Neighboring and who we are in Christ
A few nights ago Sam and I bundled up (one of us using Rudolph the Red-Nosed Reindeer finger puppets as a glove—pick your battles, they tell me), and set out to deliver some Christmas gifts to the houses on our street.
It was nothing fancy—a bag of cinnamon sugar popcorn and some gingerbread cookies made and decorated by the boys. A cheery, masked hello and a few minutes of conversation about the baby coming or their Christmas plans, or letting her know we’re praying for a healthier year ahead for her wife, or asking how they’re settling into the neighborhood, or letting them know we loved seeing their maple turn red this fall.

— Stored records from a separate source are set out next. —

/-- A stop begins (R361 step 1): the slice writes its lines back. -/
def stopBlk (s : State) (b : Blk) (i : Nat) : State :=
  let s1 := setBlk (capacity s) b i .stopping
  if b = .llc then flushLines s1 (fun l => l.way / 64 == i) else s1

/-- The registers of a block that keep their values while it is off (R361); a stack's remapping and its banks' spares are
repairs, which stand (R379, R384). -/
def keptReg (b : Blk) (off : Nat) : Bool :=
  match b with
  | .clu => off == 0x40 || (decide (0x60 ≤ off) && decide (off ≤ 0xA8)) || off == 0x4C || off == 0x204 || off == 0x208
  | .opt => off == 0x44
  | .stk => decide (0x80 ≤ off) && decide (off < 0x150)
  | .ch => decide (0x118 ≤ off) && decide (off < 0x128)
  | _ => false
/-- An address is a block-specific register of the block, or of a page of its stack. -/
def ofBlock (b : Blk) (i a : Nat) : Option (Blk × Nat) :=
  match locate a with
  | .blk c j off =>
    if off < 0x40 ∧ blkHeader c then none
    else if c = b ∧ j = i then some (c, off)
    else if b = .stk ∧ ((c = .ch ∧ j / 34 = i) ∨ (c = .nbu ∧ j / 272 = i)) then some (c, off) else none
  | _ => none
/-- Block-specific registers back at their reset values, but those kept (R344, R361). -/
def resetRegs (s : State) (b : Blk) (i : Nat) : State :=
  let drop (a : Nat) : Bool := match ofBlock b i a with | some (c, off) => !keptReg c off | none => false
  { s with regs := { s.regs with
      file := s.regs.file.filter (fun e => !drop e.1)
      sel := s.regs.sel.filter (fun e => !(ofBlock b i (e.1 / 512)).isSome) } }
/-- A soft reset's part in the registers (R343): status, event and counter fields of types RO, RC and W1C clear. -/
def softRegs (s : State) (b : Blk) (i : Nat) : State :=
  let drop (a : Nat) : Bool := match locate a with
    | .blk c j off => decide (c = b) && j == i && (match regRow c off with
        | some r => r.acc == .ro || r.acc == .rc || r.acc == .w1c
        | none => false)
    | _ => false
  { s with regs := { s.regs with file := s.regs.file.filter (fun e => !drop e.1) } }

/-! ### Bring-up of stacks and links (R390, R418) -/

/-- A margin that passes its limit: what is measured the spec does not give (a free value, log entry 3). -/
def freeMargin (k lim : Nat) : Nat := max lim (Config.freeNat k 0 % 256)
/-- A fresh record of a channel in one class, with its margins in CH_MARGIN. -/
def trainFresh (s : State) (c temp : Nat) (low : Bool) : State :=
  let lim := rdN s (0x4000 + 0x07C)
  let t := freeMargin s.free (fld lim 7 0)
  let v := freeMargin (s.free + 1) (fld lim 23 16)
  let s1 := wrReg (useFree (useFree s)) (pageOf .ch c + 0x108) (w32 (t + 65536 * v))
  trainPut s1 c { temp := temp, low := low, timing := t, voltage := v, valid := true, used := s.time }
/-- A field of MARG_SUM gains 1, as far as it holds. -/
def margSum (s : State) (hi lo : Nat) : State :=
  let v := fld (rdN s (0x6000 + 0xB0)) hi lo
  wrFld s (0x6000 + 0xB0) hi lo (min (v + 1) (2 ^ (hi + 1 - lo) - 1))
/-- A channel that fails its margins at bring-up (Table 16-7). -/
def chBad (s : State) (stk ch : Nat) (boot : Bool) : State :=
  let c := 34 * stk + ch
  if !isOn s .stk stk ∧ blkState s .stk stk ≠ .starting then s
  else match logicalOf s stk ch with
    | none =>
      let e := if fld (remap s stk 32) 5 0 = ch then 32 else 33
      let s1 := wrBit s (pageOf .stk stk + 0x80 + 4 * e) 13 true
      jrnRemap { s1 with wear := { s1.wear with chRetired := s1.wear.chRetired ++ [c] } } stk
    | some n =>
      match usableJokers s stk with
      | [] => retireStack s stk
      | j :: _ =>
        let e := if fld (remap s stk 32) 5 0 = j then 32 else 33
        let s1 := wrReg s (pageOf .stk stk + 0x80 + 4 * n) (w32 j)
        let s2 := wrReg s1 (pageOf .stk stk + 0x80 + 4 * e) (w32 (ch + 2 ^ 13))
        let s3 := jrnRemap { s2 with wear := { s2.wear with chRetired := s2.wear.chRetired ++ [c] } } stk
        if boot then margSum s3 7 0 else s3
/-- The LUNIT of a unit by the remapping in force (R123, R129, R153). -/
def lunitOf (s : State) (u : Nat) : Nat :=
  let stk := u / 272
  match lentTo s stk (u % 272 / 8) (u % 8), logicalOf s stk (u % 272 / 8) with
  | some (l, p), _ => 256 * stk + 8 * l + p
  | none, some l => if (premapFind s stk l (u % 8)).isSome ∨ spFind s.blk.st (pageOf .nbu u) = some .retired then 0xFFF
      else 256 * stk + 8 * l + u % 8
  | none, none => 0xFFF
/-- A stack's bring-up: every channel trained in both classes at the temperature found, those that fail remapped, the
units' LUNITs as the remapping has them. -/
def stackInit (s : State) (stk : Nat) (br : Bring) (boot : Bool) : State :=
  let s0 := { s with
    mem := { s.mem with temps := spSet s.mem.temps stk [br.temp] }
    wear := { s.wear with retrain := s.wear.retrain.filter (fun c => c / 34 != stk) } }
  let bad := (List.range 34).filter (fun ch => br.badCh.contains (34 * stk + ch) && !s.wear.chRetired.contains (34 * stk + ch))
  let good := (List.range 34).filter (fun ch => !bad.contains ch && !s.wear.chRetired.contains (34 * stk + ch))
  let s1 := good.foldl (fun x ch => trainFresh (trainFresh x (34 * stk + ch) br.temp false) (34 * stk + ch) br.temp true) s0
  let jk := bad.filter (fun ch => (logicalOf s stk ch).isNone)
  let s2 := (jk ++ bad.filter (fun ch => !jk.contains ch)).foldl (fun x ch => chBad x stk ch boot) s1
  (List.range 272).foldl (fun x i => wrFld x (pageOf .nbu (272 * stk + i) + 0x40) 11 0 (lunitOf x (272 * stk + i))) s2
/-- An engine's bring-up (Table 16-7): a receive lane that fails takes the joker lane, a second one retires the engine. -/
def engInit (s : State) (n : Nat) (br : Bring) (boot : Bool) : State :=
  ((List.range 9).filter (fun k => br.badOpt.contains (9 * n + k))).foldl (fun x k =>
    if (getE x n).st = .retired then x
    else if jokerFree x n false then (if boot then margSum (laneMove x n false k) 15 8 else laneMove x n false k)
    else (if boot then margSum (engRetire x n) 23 20 else engRetire x n)) (engStart s n)
/-- RAS_STS.DEGRADED once a stack is ON again (R183, R389). -/
def degradedNow (s : State) : State :=
  { s with ras := { s.ras with degraded := !s.ras.stacksRetired.isEmpty || (List.range 8).any (fun k => blkState s .stk k == .failed) } }

/-- A block that was starting is ON. -/
def onNow (s : State) (b : Blk) (i : Nat) : State := if blkState s b i = .starting then setBlk s b i .on else s
/-- What a block's start does to its contents and its neighbours. -/
def startBody (s : State) (b : Blk) (i : Nat) (br : Bring) (boot : Bool) : State :=
  match b with
  | .clu => clusterBack (onNow (setC s i {}) b i) i
  | .llc => capacity (onNow ((List.range 48).foldl (fun x w => if (getWay x i w).mode = 2 then zeroWay x i w else x) s) b i)
  | .stk => degradedNow (capacity (onNow (stackInit s i br boot) b i))
  | .lpd =>
    if br.badLpd.any (fun c => c / 4 == i) then
      let y := pwrOff (setBlk s .lpd i .failed) (88 + i)
      if boot then (br.badLpd.filter (fun c => c / 4 == i)).foldl (fun x _ => margSum x 19 16) y else y
    else onNow s b i
  | .opt => capacity (onNow (engInit s i br boot) b i)
  | _ => onNow s b i
/-- A block's start finishes (R361 steps 4 and 5). -/
def finishStart (s : State) (b : Blk) (i : Nat) (br : Bring) (boot : Bool) : State :=
  let pg := pageOf b i
  let s1 := if s.blk.cycle.contains pg then s else resetRegs s b i
  let s2 := startBody { s1 with blk := { s.blk with cycle := s.blk.cycle.filter (fun p => p != pg) } } b i br boot
  if s2.blk.stopNext.contains pg then
    let s3 := { s2 with blk := { s2.blk with stopNext := s2.blk.stopNext.filter (fun p => p != pg) } }
    if blkState s3 b i = .on then stopBlk s3 b i else s3
  else s2
/-- A block's start fails. -/
def failStart (s : State) (b : Blk) (i : Nat) : State :=
  let pg := pageOf b i
  setBlk { s with blk := { s.blk with stopNext := s.blk.stopNext.filter (fun p => p != pg), cycle := s.blk.cycle.filter (fun p => p != pg) } } b i .failed
/-- A domain's switch opens unless a member still needs it. -/
def openIfIdle (s : State) (d : Nat) : State :=
  if (domMembers d).any (fun m => live (blkState s m.1 m.2)) then s else pwrOff s d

2020 has been a weird year for neighboring. In January, I had goals, people—GOALS! There were going to be impromptu dinners. Invitations to come watch March Madness in the spring. A chili potluck in the fall. I was going to know the name of every person on our street by the end of the year.
And instead there were drawings and messages of encouragement on our driveway in sidewalk chalk. Texts before trips to the grocery store to see if anyone needs anything. And, truth be told, long weeks of little to no face-to-face contact at all. It’s not at all been the “faithful presence” on our street that we had imagined, and there’s been some grief to that.
I read something on Instagram this week about “behaving as though ‘neighbor’ is part of our spiritual identity,” and I haven’t been able to stop thinking about it.
The truth that, in Christ, he declares me a “neighbor” makes the command to love my neighbor as myself feel less like a burden or a challenge to master or a goal that needs my hustle, and more like a participation in what the Spirit is already doing in me and among his people, an invitation into the stringing together of small acts of love for others and allegiance to our King that somehow are both a means of his grace and the renewal of all things.
I wonder, how has giving and receiving from this facet of our identity in Christ brought beauty or hope or light or healing or fun or joy into your life or community this year? Here on the darkest day of the year (and the day the traditional Advent “O Antiphons” lead us to call upon the coming Christ as “Oriens” or “Dayspring”), I find this especially worth considering.